• **Records for this task**:
-- ==== Sys2Proof/Word.lean ====
section
/-! DEFINITION. The words of the block: bytes, byte sequences, 16-bit frame fields, time (00_scope.md R8, R13). -/

namespace Sys2Proof

/-- The addressable unit everywhere (20_memory.md R61). -/
abbrev Byte := BitVec 8

/-- A byte sequence: a key, a string, a payload, a frame (20_memory.md R60, R70). -/
abbrev Bytes := List Byte

/-- The declared length, the checksum and the checksum register (10_state.md R29, 40_crc.md R140). -/
abbrev Half := BitVec 16

/-- `TIME_WIDTH` of 00_scope.md R8. -/
abbrev timeWidth : Nat := 32

/-- A value of the time input `now` or of `t_stop` (10_state.md R35). -/
abbrev Time := BitVec timeWidth

end Sys2Proof
end

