-- ==== Sys2Proof/Machine/Status.lean ====
section
/-! DEFINITION. The latch's reader and the status operations (45_tx_and_host.md R278 to R280). -/

namespace Sys2Proof.Machine

/-- `AVAILABLE` (R278): reading the latch does not clear it. -/
def execAvailable (s : State) : Meaning :=
  .next (answer (.bit s.dataAvailable) s)

/-- `STATUS_READ` (R279). -/
def execStatusRead (s : State) : Meaning :=
  .next (answer (.word (statusWord s)) s)

/-- `ERR_CLEAR` (R280). -/
def execErrClear (s : State) : Meaning :=
  .next (answer .silent { s with err := 0 })

end Sys2Proof.Machine
end

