-- ==== Sys2Proof/Machine/Store.lean ====
section
/-! DEFINITION. The Typed Record Store (41_record_store.md): SET, GET, FIND, CLEAR. -/

namespace Sys2Proof.Machine

/-- `SET.I8 key, v` (R160). -/
def execSetI8 (key : Bytes) (v : BitVec 8) (s : State) : Meaning :=
  .next (setField ⟨.i8, key, bytesI8 v⟩ s)

/-- `SET.U8 key, v` (R161). -/
def execSetU8 (key : Bytes) (v : BitVec 8) (s : State) : Meaning :=
  .next (setField ⟨.u8, key, bytesU8 v⟩ s)

/-- `SET.I16 key, v` (R162). -/
def execSetI16 (key : Bytes) (v : BitVec 16) (s : State) : Meaning :=
  .next (setField ⟨.i16, key, bytesI16 s.cfg.valueOrder v⟩ s)

/-- `SET.U16 key, v` (R163). -/
def execSetU16 (key : Bytes) (v : BitVec 16) (s : State) : Meaning :=
  .next (setField ⟨.u16, key, bytesU16 s.cfg.valueOrder v⟩ s)

/-- `SET.I32 key, v` (R164). -/
def execSetI32 (key : Bytes) (v : BitVec 32) (s : State) : Meaning :=
  .next (setField ⟨.i32, key, bytesI32 s.cfg.valueOrder v⟩ s)

/-- `SET.U32 key, v` (R165). -/
def execSetU32 (key : Bytes) (v : BitVec 32) (s : State) : Meaning :=
  .next (setField ⟨.u32, key, bytesU32 s.cfg.valueOrder v⟩ s)

/-- `SET.F32 key, v` (R166). -/
def execSetF32 (key : Bytes) (v : BitVec 32) (s : State) : Meaning :=
  .next (setField ⟨.f32, key, bytesF32 s.cfg.valueOrder v⟩ s)

/-- `SET.F64 key, v` (R167). -/
def execSetF64 (key : Bytes) (v : BitVec 64) (s : State) : Meaning :=
  .next (setField ⟨.f64, key, bytesF64 s.cfg.valueOrder v⟩ s)

/-- `SET.STR key, s` (R168). -/
def execSetStr (key v : Bytes) (s : State) : Meaning :=
  .next (setField ⟨.str, key, bytesStr v⟩ s)

/-- `GET.I8 key` (R170). -/
def execGetI8 (key : Bytes) (s : State) : Meaning :=
  .next (getField .i8 key s)

/-- `GET.U8 key` (R171). -/
def execGetU8 (key : Bytes) (s : State) : Meaning :=
  .next (getField .u8 key s)

/-- `GET.I16 key` (R172). -/
def execGetI16 (key : Bytes) (s : State) : Meaning :=
  .next (getField .i16 key s)

/-- `GET.U16 key` (R173). -/
def execGetU16 (key : Bytes) (s : State) : Meaning :=
  .next (getField .u16 key s)

/-- `GET.I32 key` (R174). -/
def execGetI32 (key : Bytes) (s : State) : Meaning :=
  .next (getField .i32 key s)

/-- `GET.U32 key` (R175). -/
def execGetU32 (key : Bytes) (s : State) : Meaning :=
  .next (getField .u32 key s)

/-- `GET.F32 key` (R176). -/
def execGetF32 (key : Bytes) (s : State) : Meaning :=
  .next (getField .f32 key s)

/-- `GET.F64 key` (R177). -/
def execGetF64 (key : Bytes) (s : State) : Meaning :=
  .next (getField .f64 key s)

/-- `GET.STR key` (R178). -/
def execGetStr (key : Bytes) (s : State) : Meaning :=
  .next (getField .str key s)

/-- `FIND key` (R152): `read_flag` is not written. -/
def execFind (key : Bytes) (s : State) : Meaning :=
  .next (answer (.index (findKey s.x key)) s)

/-- `CLEAR` (R151): the flags keep their values. -/
def execClear (s : State) : Meaning :=
  .next (answer .silent { s with x := [] })

end Sys2Proof.Machine
end

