/-! ### The receive framer -/

/-- 43_rx_framer.md R222, R223: the two markers; a byte that is not the marker awaited is discarded and nothing else
changes. -/
def Obligations.RxByteSeeksTheMarkers : Prop :=
  ∀ (b : Byte) (s : State),
    (s.rxState = .idle → b = 0xAA#8 →
      exec (.rxByte b) s = .next { s with rxState := .sawHeader, out := .raised .ok }) ∧
    (s.rxState = .idle → b ≠ 0xAA#8 →
      exec (.rxByte b) s = .next { s with rxState := .idle, out := .raised .framingMismatch }) ∧
    (s.rxState = .sawHeader → b = 0xBB#8 →
      exec (.rxByte b) s = .next { s with rxState := .sawPktid, out := .raised .ok }) ∧
    (s.rxState = .sawHeader → b ≠ 0xBB#8 →
      exec (.rxByte b) s = .next { s with rxState := .idle, out := .raised .framingMismatch })

/-- 43_rx_framer.md R224, R225: the declared length, big-endian, refused below 4 and above the receive buffer. -/
def Obligations.RxByteReadsTheDeclaredLength : Prop :=
  ∀ (b : Byte) (s : State),
    (s.rxState = .sawPktid →
      exec (.rxByte b) s =
        .next { s with rxLen := BitVec.ofNat 16 (b.toNat * 256), rxState := .waitLenLo, out := .raised .ok }) ∧
    ∀ len : Nat, s.rxState = .waitLenLo → len = s.rxLen.toNat / 256 * 256 + b.toNat →
      (len < 4 ∨ s.cfg.rxMaxPayload < len - 4 →
        exec (.rxByte b) s =
          .next { s with
            rxLen := BitVec.ofNat 16 len, err := s.err ||| 0b0100#4, rxLast := .lengthError, rxState := .idle,
            out := .raised .lengthError }) ∧
      (4 ≤ len → len - 4 ≤ s.cfg.rxMaxPayload →
        exec (.rxByte b) s =
          .next { s with rxLen := BitVec.ofNat 16 len, rxState := .waitCmd, out := .raised .ok })

/-- 43_rx_framer.md R226, R227: the command byte, then exactly `L − 4` payload bytes. -/
def Obligations.RxByteReadsCommandAndPayload : Prop :=
  ∀ (b : Byte) (s : State), 4 ≤ s.rxLen.toNat →
    (s.rxState = .waitCmd →
      exec (.rxByte b) s =
        .next { s with
          curCmd := b, rxBuf := [], rxState := if s.rxLen.toNat = 4 then .waitChkHi else .waitPayload,
          out := .raised .ok }) ∧
    (s.rxState = .waitPayload →
      exec (.rxByte b) s =
        .next { s with
          rxBuf := s.rxBuf ++ [b],
          rxState := if s.rxBuf.length + 1 = s.rxLen.toNat - 4 then .waitChkHi else .waitPayload,
          out := .raised .ok })

/-- 43_rx_framer.md R228, R229: the checksum field, big-endian. -/
def Obligations.RxByteReadsTheChecksum : Prop :=
  ∀ (b : Byte) (s : State),
    (s.rxState = .waitChkHi →
      exec (.rxByte b) s =
        .next { s with rxChk := BitVec.ofNat 16 (b.toNat * 256), rxState := .waitChkLo, out := .raised .ok }) ∧
    (s.rxState = .waitChkLo →
      exec (.rxByte b) s =
        .next { s with
          rxChk := BitVec.ofNat 16 (s.rxChk.toNat / 256 * 256 + b.toNat), rxState := .waitTerm, out := .raised .ok })

/-- 43_rx_framer.md R230, R231, R233 and the dispatch of section 3: at the terminator, a checksum mismatch is judged
first, then the terminator; a good frame runs its wire command (whose statements give R232's writes). -/
def Obligations.RxByteReachesTheVerdict : Prop :=
  ∀ (b : Byte) (s : State), s.rxState = .waitTerm →
    (specCrc s.rxBuf ≠ s.rxChk →
      exec (.rxByte b) s =
        .next { s with
          err := s.err ||| 0b0001#4, dataAvailable := false, rxLast := .checksumError, rxState := .idle,
          out := .raised .checksumMismatch }) ∧
    (specCrc s.rxBuf = s.rxChk → b ≠ 0xDD#8 →
      exec (.rxByte b) s =
        .next { s with
          err := s.err ||| 0b0010#4, rxLast := .terminatorError, rxState := .idle,
          out := .raised .terminatorMismatch }) ∧
    (specCrc s.rxBuf = s.rxChk → b = 0xDD#8 → exec (.rxByte b) s = exec (wireInstr s.curCmd s.rxBuf) s)

/-- 43_rx_framer.md section 5 (R237, which the spec derives): before the verdict the framer writes only its own
registers (and `ERR.LEN`, `rx_last` where the length is refused). -/
def Obligations.FramerIsQuietBeforeTheVerdict : Prop :=
  ∀ (b : Byte) (s : State), s.rxState ≠ .waitTerm → ∃ t, exec (.rxByte b) s = .next t ∧
    t = { s with
      rxState := t.rxState, rxLen := t.rxLen, curCmd := t.curCmd, rxBuf := t.rxBuf, rxChk := t.rxChk, err := t.err,
      rxLast := t.rxLast, out := t.out } ∧
    (s.rxState ≠ .waitLenLo → t.err = s.err ∧ t.rxLast = s.rxLast) ∧
    (t.err = s.err ∨ t.err = s.err ||| 0b0100#4) ∧ (t.rxLast = s.rxLast ∨ t.rxLast = .lengthError)

/-- The byte-serial framer refines the frame format (30_encoding.md section 2, 43_rx_framer.md sections 2 and 3): from
`IDLE`, the bytes of a frame, one `RX_BYTE` each, do exactly what its wire command does with the frame's fields in the
framer's registers. -/
def Obligations.FrameBytesRunTheirCommand : Prop :=
  ∀ (cmd : Byte) (payload : Bytes) (s : State), s.rxState = .idle → payload.length ≤ 65531 →
    payload.length ≤ s.cfg.rxMaxPayload →
    receiveAll (specFrame cmd payload) s =
      exec (wireInstr cmd payload)
        { s with
          rxLen := BitVec.ofNat 16 (payload.length + 4), curCmd := cmd, rxBuf := payload, rxChk := specCrc payload }

/-- 43_rx_framer.md section 5 (R235): once `SAW_PKTID` is reached with an acceptable length `L` to come, the framer
consumes its two bytes and `L` more, whatever they are, before it is in `IDLE` again, and not one fewer. -/
def Obligations.FramerCountsTheDeclaredLength : Prop :=
  ∀ (hi lo : Byte) (body : Bytes) (s : State), s.rxState = .sawPktid → 4 ≤ hi.toNat * 256 + lo.toNat →
    hi.toNat * 256 + lo.toNat - 4 ≤ s.cfg.rxMaxPayload → body.length = hi.toNat * 256 + lo.toNat →
    (∃ t, receiveAll (hi :: lo :: body) s = .next t ∧ t.rxState = .idle) ∧
      ∀ n < body.length, ∃ t, receiveAll (hi :: lo :: body.take n) s = .next t ∧ t.rxState ≠ .idle
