-- ==== Sys2Proof/Tests/Slice0.lean ====
section
/-! SUPPORT. The model's own tests: refusals of ill-formed terms, decodings of words written out from the spec's
  encodings,
one-step checks whose expected results are the vectors of 95_test_vectors.md (V10 to V78), and for every statement with
hypotheses a witness that meets them. -/

set_option maxRecDepth 20000

namespace Sys2Proof.Tests

open Sys2Proof.Machine

/-- Bytes from numbers. -/
def hex (l : List Nat) : Bytes := l.map (BitVec.ofNat 8)

/-- One field of a meaning's next state. -/
def after {α : Type} (f : State → α) (m : Meaning) : Option α :=
  match m with
  | .next t => some (f t)
  | .fault _ => none
  | .refused _ => none

/-- The reset state with a store. -/
def holding (x : List Record) : State := { State.reset with x := x }

/-- The reset state with a bounded store. -/
def bounded (n : Nat) (x : List Record) : State :=
  { holding x with cfg := { Config.standard with storeMaxRecords := some n } }

/-- The reset state under `VALUE_ORDER = big`. -/
def bigEndian (x : List Record) : State := { holding x with cfg := { Config.standard with valueOrder := .big } }

/-- The reset state with a small receive buffer. -/
def capacity (n : Nat) (st : RxState) (len : Half) (buf : Bytes) (chk : Half) : State :=
  { State.reset with
    cfg := { Config.standard with rxMaxPayload := n }, rxState := st, rxLen := len, rxBuf := buf, rxChk := chk }

/-- The start stores of V22, V43 and V20. -/
def abc : List Record :=
  [⟨.u8, hex [0x61], hex [0x01]⟩, ⟨.u8, hex [0x62], hex [0x02]⟩, ⟨.u8, hex [0x63], hex [0x03]⟩]

def a7 : List Record := [⟨.u8, hex [0x61], hex [0x07]⟩]

def v20 : List Record :=
  [⟨.i8, hex [0x61], hex [0xFE]⟩, ⟨.u8, hex [0x62], hex [0xC8]⟩, ⟨.i16, hex [0x63], hex [0xD4, 0xFE]⟩,
    ⟨.u16, hex [0x64], hex [0xEF, 0xBE]⟩, ⟨.i32, hex [0x65], hex [0xFE, 0xFF, 0xFF, 0xFF]⟩,
    ⟨.u32, hex [0x66], hex [0xEF, 0xBE, 0xAD, 0xDE]⟩, ⟨.f32, hex [0x67], hex [0x00, 0x00, 0x80, 0x3F]⟩,
    ⟨.f64, hex [0x68], hex [0x00, 0x00, 0x00, 0x00, 0x00, 0x00, 0x04, 0xC0]⟩, ⟨.str, hex [0x73], hex [0x68, 0x69]⟩]

/-! ### Well-formedness: an ill-formed term for each check, and the greatest well-formed one -/

/-- 30_encoding.md R92. -/
theorem test_wf_payload_within_frame :
    wellFormed .standard (.getInfo (List.replicate 65532 0x00#8)) = false ∧
      wellFormed .standard (.sendData (List.replicate 65531 0x00#8)) = true := by
  simp [wellFormed, payloadWf, Config.standard, -List.reduceReplicate]

/-- 43_rx_framer.md R225. -/
theorem test_wf_payload_within_buffer :
    wellFormed { Config.standard with rxMaxPayload := 2 } (.getInfo (hex [1, 2, 3])) = false ∧
      wellFormed { Config.standard with rxMaxPayload := 2 } (.sendData (hex [1, 2, 3])) = false ∧
      wellFormed { Config.standard with rxMaxPayload := 2 } (.sendInfo (hex [1, 2, 3])) = false ∧
      wellFormed { Config.standard with rxMaxPayload := 2 } (.stopData (hex [1, 2, 3])) = false ∧
      wellFormed { Config.standard with rxMaxPayload := 2 } (.other 0x00 (hex [1, 2, 3])) = false ∧
      wellFormed { Config.standard with rxMaxPayload := 2 } (.stopData (hex [1, 2])) = true := by decide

• **What this task involves**: Which lines hold the word "wellFormed"? Return all of them from the records above.

• **Solution for this task**:
    wellFormed .standard (.getInfo (List.replicate 65532 0x00#8)) = false ∧
      wellFormed .standard (.sendData (List.replicate 65531 0x00#8)) = true := by
  simp [wellFormed, payloadWf, Config.standard, -List.reduceReplicate]
    wellFormed { Config.standard with rxMaxPayload := 2 } (.getInfo (hex [1, 2, 3])) = false ∧
      wellFormed { Config.standard with rxMaxPayload := 2 } (.sendData (hex [1, 2, 3])) = false ∧
      wellFormed { Config.standard with rxMaxPayload := 2 } (.sendInfo (hex [1, 2, 3])) = false ∧
      wellFormed { Config.standard with rxMaxPayload := 2 } (.stopData (hex [1, 2, 3])) = false ∧
      wellFormed { Config.standard with rxMaxPayload := 2 } (.other 0x00 (hex [1, 2, 3])) = false ∧
      wellFormed { Config.standard with rxMaxPayload := 2 } (.stopData (hex [1, 2])) = true := by decide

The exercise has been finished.